Last September, Egyptian startup Capiter raised $33 million in Series A funding to compete in the country’s burgeoning B2B e-commerce and retail space. Fast forward a year later, the startup laid off many employees and now its CEO and CEO have been fired after being accused of mismanaging the fund.
Here’s what we know so far. Between June and July, several former employees of Egyptian startups, including Capiter, wrote posts about layoffs at their respective companies despite recruiters never mention them publicly. Other companies include OPay Egypt, elmenus, ExpandCart and Brimore.
Several sources told TechCrunch that Capiter laid off at least 100 employees in those two months. Others describe a workplace with poor management and no structure and a company that finds it difficult to reach merchants with its platform while at the same time running out of money. They say the company has only had one runway in a month since August. TechCrunch contacted Capiter at the time but received no response.
As a result, Capiter investors were looking for potential buyers to take over the struggling company in the form of an acquisition or merger. This information is further corroborated in an email obtained by TechCrunch, in which Capiter’s Board of Directors – citing that Mahmoud Nouh and Ahmed Nouh have left Egypt for their current positions – said executives Executives failed to fulfill their obligations and duties by appearing before a representative of the Board of Directors. and investors to complete due diligence this week. The excerpt of that email is as follows:
Today, the Board of Directors of parent company Capiter Egypt LLC, a Cairo-based B2B e-commerce startup, approved a proposal to remove Mahmoud and Ahmed Nouh from their positions of CEO and COO. , effective immediately. Furthermore, the Board of Directors has started an investigation against Mahmoud Nouh and Ahmed Nouh, alleging that both have embezzled funds from the company, breached legal obligations, and potentially commit fraud. Mahmoud and Ahmed Nouh have left Egypt, and their current locations are unknown.

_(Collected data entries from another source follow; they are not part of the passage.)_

/-! ## The flag instructions, LAHF and SAHF (O29) -/

/-- FLAGS is written after some reads, and the instruction falls through: registers and memory are unchanged. -/
theorem OnlyRecords.setFlags_frame {s u : State} (h : OnlyRecords s u) (i : Instr) (fl : Word) :
    Plain i s ((u.setFlags fl).advance i) ∧ SameRegsBut [] s ((u.setFlags fl).advance i)
      ∧ SameMem s ((u.setFlags fl).advance i) := by
  obtain ⟨l, rfl⟩ := h
  have hdata : Untouched s (((s.record l).setFlags fl).advance i) := by constructor <;> rfl
  exact ⟨plain_flags s i l fl, hdata.sameRegs [], hdata.sameMem⟩

/-- A write of one flag keeps every other bit of FLAGS. -/
theorem flagPut_kept (fl : Word) (f : Flag) (b : Bool) : KeptFlags [f] fl (flagPut fl f b) :=
  (KeptFlags.rfl' _ _).put (List.mem_singleton_self f) b

theorem flagGet_flagPut_self (fl : Word) (f : Flag) (b : Bool) : flagGet (flagPut fl f b) f = b := by
  rw [flagGet_flagPut, if_pos rfl]

/-- An instruction that writes one flag (R440-R445). -/
theorem setFlag_answers {s : State} {i : Instr} {f : Flag} {b : Bool} (hx : exec i s = .next ((s.setFlag f b).advance i)) :
    Answers i s fun t => Plain i s t ∧ SameRegsBut [] s t ∧ SameMem s t ∧ KeptFlags [f] s.flags t.flags
      ∧ flagGet t.flags f = b := by
  obtain ⟨hplain, hregs, hmem⟩ := (onlyRecords_refl s).setFlags_frame i (flagPut s.flags f b)
  exact ⟨_, hx, hplain, hregs, hmem, flagPut_kept _ f b, flagGet_flagPut_self _ f b⟩

/-- `INT_SHADOW` has two values, so a machine with an interrupt shadow is one where it is `SsAndSti` (R51). -/
theorem intShadow_ne_none_iff (x : IntShadow) : x ≠ .none ↔ x = .ssAndSti := by
  cases x <;> decide

/-- STI (R446). -/
theorem sti_answers (s : State) :
    Answers .sti s fun t => SameOutside s t ∧ t.halted = s.halted ∧ t.cur = s.cur ∧ t.faults = s.faults ∧ t.segs = s.segs
      ∧ t.ip = s.ipNext .sti ∧ SameRegsBut [] s t ∧ SameMem s t ∧ KeptFlags [.if_] s.flags t.flags
      ∧ flagGet t.flags .if_ = true ∧ t.shadow = (s.shadow || decide (s.cfg.intShadow = .ssAndSti)) := by
  have hflags : (((s.setFlag .if_ true).setShadow).advance .sti).flags = flagPut s.flags .if_ true := by simp [State.setFlag]
  have hshadow : (((s.setFlag .if_ true).setShadow).advance .sti).shadow
      = (s.shadow || decide (s.cfg.intShadow ≠ .none)) := setShadow_shadow (s.setFlag .if_ true)
  refine ⟨_, rfl, by constructor <;> simp, by simp, by simp, by simp, by simp, by simp, fun r _ => by simp,
    SameStores.sameMem (by constructor <;> simp), ?_, ?_, ?_⟩
  · exact hflags ▸ flagPut_kept s.flags .if_ true
  · exact hflags ▸ flagGet_flagPut_self s.flags .if_ true
  · rw [hshadow, decide_eq_decide.mpr (intShadow_ne_none_iff _)]

/-- LAHF (R223). -/
theorem lahf_answers (s : State) :
    Answers .lahf s fun t => Plain .lahf s t ∧ t.flags = s.flags ∧ SameMem s t ∧ SetByteReg s t .ah (s.flags.setWidth 8) := by
  have hlow : loByte s.flags = s.flags.setWidth 8 := (BitVec.setWidth_eq_extractLsb' (by omega)).symm
  obtain ⟨hplain, hmem, hset⟩ := plain_setReg8 (i := .lahf) (onlyRecords_refl s) .ah (s.flags.setWidth 8) s.flags
  exact ⟨_, hlow ▸ rfl, hplain, rfl, hmem, hset⟩

/-- SAHF writes the five low flags and no other bit of FLAGS (R224). -/
theorem sahfFlags_spec (ah : Byte) (fl : Word) :
    KeptFlags [.sf, .zf, .af, .pf, .cf] fl (sahfFlags ah fl)
      ∧ flagGet (sahfFlags ah fl) .sf = ah.getLsbD 7 ∧ flagGet (sahfFlags ah fl) .zf = ah.getLsbD 6
      ∧ flagGet (sahfFlags ah fl) .af = ah.getLsbD 4 ∧ flagGet (sahfFlags ah fl) .pf = ah.getLsbD 2
      ∧ flagGet (sahfFlags ah fl) .cf = ah.getLsbD 0 := by
  refine ⟨?_, by simp [sahfFlags]⟩
  exact (((((KeptFlags.rfl' _ _).put (by decide) _).put (by decide) _).put (by decide) _).put (by decide) _).put (by decide) _

/-- SAHF reads AH and writes FLAGS (R224). -/
theorem sahf_answers (s : State) :
    Answers .sahf s fun t => Plain .sahf s t ∧ SameMem s t ∧ SameRegsBut [] s t
      ∧ KeptFlags [.sf, .zf, .af, .pf, .cf] s.flags t.flags
      ∧ flagGet t.flags .sf = (s.reg8 .ah).getLsbD 7 ∧ flagGet t.flags .zf = (s.reg8 .ah).getLsbD 6
      ∧ flagGet t.flags .af = (s.reg8 .ah).getLsbD 4 ∧ flagGet t.flags .pf = (s.reg8 .ah).getLsbD 2
      ∧ flagGet t.flags .cf = (s.reg8 .ah).getLsbD 0 := by
  obtain ⟨hplain, hregs, hmem⟩ := (onlyRecords_note8 s .ah).setFlags_frame .sahf (sahfFlags (s.reg8 .ah) s.flags)
  exact ⟨_, rfl, hplain, hmem, hregs, sahfFlags_spec _ _⟩

/-- Settles O29: six instructions are a write of one flag, STI one with the interrupt shadow; SAHF is five flag writes. -/
theorem flagInstructions : Obligations.FlagInstructions := by
  unfold Obligations.FlagInstructions
  constructor
  · intro s
    exact ⟨setFlag_answers rfl, setFlag_answers rfl, setFlag_answers rfl, setFlag_answers rfl, setFlag_answers rfl,
      setFlag_answers rfl, sti_answers s⟩
  · intro s
    exact ⟨lahf_answers s, sahf_answers s⟩

end Sys2Proof.Machine

namespace Sys2Proof.Machine

/-! ## The instruction boundary: the cases of the CPU step (R470-R478) -/

section Boundary

variable {s : State}

/-- The running CPU executes (R470). -/
theorem stepNoInterrupt_running (hr : s.halted = false) : s.stepNoInterrupt = s.runInstr := by
  simp [State.stepNoInterrupt, hr]

/-- A source wakes the halted CPU, which executes (R478). -/
theorem stepNoInterrupt_woken (hr : s.halted = true) (hw : s.cfg.haltWakeIgnoresIf = true ∧ s.highestPending ≠ none) :
    s.stepNoInterrupt = (s.setHalted false).runInstr := by
  simp [State.stepNoInterrupt, hr, hw]

/-- The halted CPU stays halted (R477). -/
theorem stepNoInterrupt_halted (hr : s.halted = true) (hw : ¬(s.cfg.haltWakeIgnoresIf = true ∧ s.highestPending ≠ none)) :
    s.stepNoInterrupt = .next (s, none) := by
  rw [State.stepNoInterrupt, if_pos hr, if_neg hw]

/-- A source is taken at the boundary (R471, R476). -/
theorem cpuStep_accept {k : Nat} (hif : s.flag .if_ = true) (hsh : s.shadow = false) (hk : s.highestPending = some k) :
    s.cpuStep = .next (s.acceptInterrupt k, some s.ext.intEntryCycles) := by
  rw [State.cpuStep, if_pos ⟨hif, hsh⟩, hk]

/-- No source is taken at the boundary (R471). -/
theorem cpuStep_quiet (hq : s.flag .if_ = true → s.shadow = false → s.highestPending = none) :
    s.cpuStep = s.stepNoInterrupt := by
  unfold State.cpuStep
  split
  next h => rw [hq h.1 h.2]
  next => rfl

end Boundary

end Sys2Proof.Machine

namespace Sys2Proof.Machine

/-! ## The host part of a state along a step (O34) -/

/-- What a step may do to the host part: it keeps the mode, appends samples where the host has not muted, and appends to the
trace in trace mode alone (R586, R594). -/
structure HostPart.Leads (h k : HostPart) : Prop where
  mode : k.mode = h.mode
  samples : h.mode ≠ .normal → k.samples = h.samples
  trace : h.mode ≠ .trace → k.trace = h.trace

theorem HostPart.Leads.refl (h : HostPart) : h.Leads h := ⟨rfl, fun _ => rfl, fun _ => rfl⟩

theorem HostPart.Leads.trans {h k l : HostPart} (hk : h.Leads k) (kl : k.Leads l) : h.Leads l :=
  ⟨kl.mode.trans hk.mode, fun hm => (kl.samples (hk.mode ▸ hm)).trans (hk.samples hm),
    fun hm => (kl.trace (hk.mode ▸ hm)).trans (hk.trace hm)⟩

/-- The state `v` is `u` with a host part that `h` leads to. -/
def HostApart (h : HostPart) (u v : State) : Prop := ∃ k, h.Leads k ∧ v = u.withHost k

theorem hostApart_withHost (h : HostPart) (u : State) : HostApart h u (u.withHost h) := ⟨h, .refl h, rfl⟩
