-- ==== Sys2Proof/Machine/Datapath.lean ====
section
/-! DEFINITION. The datapath as pure functions: shifts (R13, R14), the bit reflector (R80), rounds, byte steps, tables and
checksums of both conventions (R90 to R92, R100, R102, R115 to R117, R125, R127). No function here has an exceptional case (R16). -/

namespace Sys2Proof.Machine

/-- `a << 1`, the truncating left shift of R13: `a[7]` is discarded, bit 0 becomes 0. -/
def shl1 (a : Byte) : Byte := a <<< 1

/-- `a >> 1`, the logical right shift of R14: `a[0]` is discarded, bit 7 becomes 0. -/
def shr1 (a : Byte) : Byte := a >>> 1

/-- `reflect8(b)`, written out as in R80: the bits `b[0], b[1], …, b[7]` with `b[0]` in the top place. -/
def reflect8 (b : Byte) : Byte :=
  BitVec.ofBool b[0] ++ BitVec.ofBool b[1] ++ BitVec.ofBool b[2] ++ BitVec.ofBool b[3] ++
  BitVec.ofBool b[4] ++ BitVec.ofBool b[5] ++ BitVec.ofBool b[6] ++ BitVec.ofBool b[7]

/-- `k` rounds in a row, each applied to the result of the one before: `a(k+1) = round(ak)` (R91, R116). -/
def rounds (round : Byte → Byte) : Nat → Byte → Byte
  | 0, a => a
  | k + 1, a => round (rounds round k a)

/-! The normal convention. -/

/-- `round_n(a, q)` (R90): the test is made on `a` before the shift. -/
def roundN (a q : Byte) : Byte := if a[7] then shl1 a ^^^ q else shl1 a

/-- `byte_n(a, q) = round_n^8(a, q)` (R91). -/
def byteN (a q : Byte) : Byte := rounds (fun x => roundN x q) 8 a

/-- The normal sequential checksum of `M` under polynomial `q`, as the fold of R92 with `q` for `POLY` (R105). -/
def crc8SeqUnder (q : Byte) (M : Message) : Byte := M.foldl (fun acc b => byteN (acc ^^^ b) q) Config.INIT

/-- `crc8_seq_n(M)` (R92). -/
def crc8SeqN (M : Message) : Byte := crc8SeqUnder Config.POLY M

/-- `tbl_n(q)` (R100). -/
def tableN (q : Byte) : Table := fun i => byteN i q

/-- `crc8_tbl(M, T)` (R102), total for every table. -/
def crc8Tbl (M : Message) (T : Table) : Byte := M.foldl (fun acc b => T (acc ^^^ b)) Config.INIT

/-! The reflected convention. -/

/-- `round_r(a, q)` (R115): the test is made on `a` before the shift. -/
def roundR (a q : Byte) : Byte := if a[0] then shr1 a ^^^ q else shr1 a

/-- `byte_r(a, q) = round_r^8(a, q)` (R116). -/
def byteR (a q : Byte) : Byte := rounds (fun x => roundR x q) 8 a

/-- The accumulator of the reflected sequential engine after `M` under the already-reflected polynomial `q` (R117, R119). -/
def accSeqUnderR (q : Byte) (M : Message) : Byte := M.foldl (fun acc b => byteR (acc ^^^ reflect8 b) q) Config.INIT

/-- The reflected sequential checksum of `M` under the already-reflected polynomial `q` (R117 with `q` for `RPOLY`, R131). -/
def crc8SeqUnderR (q : Byte) (M : Message) : Byte := reflect8 (accSeqUnderR q M)

/-- `crc8_seq_r(M)` (R117). -/
def crc8SeqR (M : Message) : Byte := crc8SeqUnderR Config.RPOLY M

/-- `tbl_r(q)` (R125, C3): the index is not reflected before the rounds and the entry is not reflected after them. -/
def tableR (q : Byte) : Table := fun i => byteR i q

/-- The accumulator of the reflected table engine after `M` (R127, R129). -/
def accTblR (M : Message) (T : Table) : Byte := M.foldl (fun acc b => T (acc ^^^ reflect8 b)) Config.INIT

/-- `crc8_tbl_r(M, T)` (R127), total for every table. -/
def crc8TblR (M : Message) (T : Table) : Byte := reflect8 (accTblR M T)

end Sys2Proof.Machine
end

This action comes after a week in which representatives of the Board of Directors and shareholders conducting on-site due diligence for a potential merger discovered funds embezzled while conducting investigations. interviews with team members in Cairo.
Prior to Capiter, Mahmoud was the co-founder and COO of the Egypt and Dubai-based ride-hailing company SWVL (the company that public through SPAC transaction last year, laid off 32% of employees this May). Together with his brother Ahmed, he launched Capiter in 2020 as an FMCG platform that allows small and medium-sized retailers to order inventory, arrange for delivery and access financing to pay for goods. Some of its competitors include MaxAB and Cartona in Egypt, and in Africa, Wasoko, TradeDepot and Chari.
Capiter has 50,000 merchants and 1,000 sellers with over 6,000 SKUs on its platform when the founders spoke to TechCrunch last September. In the interview, they said Capiter is on track to hit $1 billion in annual sales this year. And like many startups in Africa and globally, last year, Capiter was hiring aggressively to achieve its goals.
However, 2022 has taken an unexpected turn for many tech startups as they deal with the uncertainty arising from interest rate hikes and other factors that have had a small diminutive effect on capital investment. venture capital. News of layoffs, flat rotations, and cuts from startups in a variety of sectors – especially those that have raised a lot of money in the last 18-24 months, such as 54gene , Kuda and Marketforce – were more popular although the continent boasts better VC totals at the end of Q2 2022 than Q2 2021.
B2B e-commerce platforms operate on a low-asset or high-inventory model. The latter requires more capital and for Capiter, which uses a hybrid model, it is unclear how the company managed to sell after raising millions of dollars from Quona Capital, MSA Capital, Shorooq Partners, Savola and others last year. Capiter investors declined to comment on the matter but issued an emailed statement instead. “The Board of Directors and shareholders have initiated an internal investigation and are therefore not authorized to comment on news or allegations spread on social media at this time. The Board of Directors and shareholders are also working closely with stakeholders, the legal and human resources team as well as law enforcement agencies to conduct an external investigation into the matter. “
Meanwhile, the board’s leaked initial statement said Capiter’s management team – “some of whom have recently resigned in protest of what they feel is poor management by the Nouhs” – trying to stabilize the company’s ship. The company’s chief financial officer, Majid El Ghazouli, will act as interim CEO “as the remaining leadership works to stabilize the situation and continue conversations with potential acquirers.” , who are still interested in Capiter’s fortune.” Mahmoud did not respond to comment.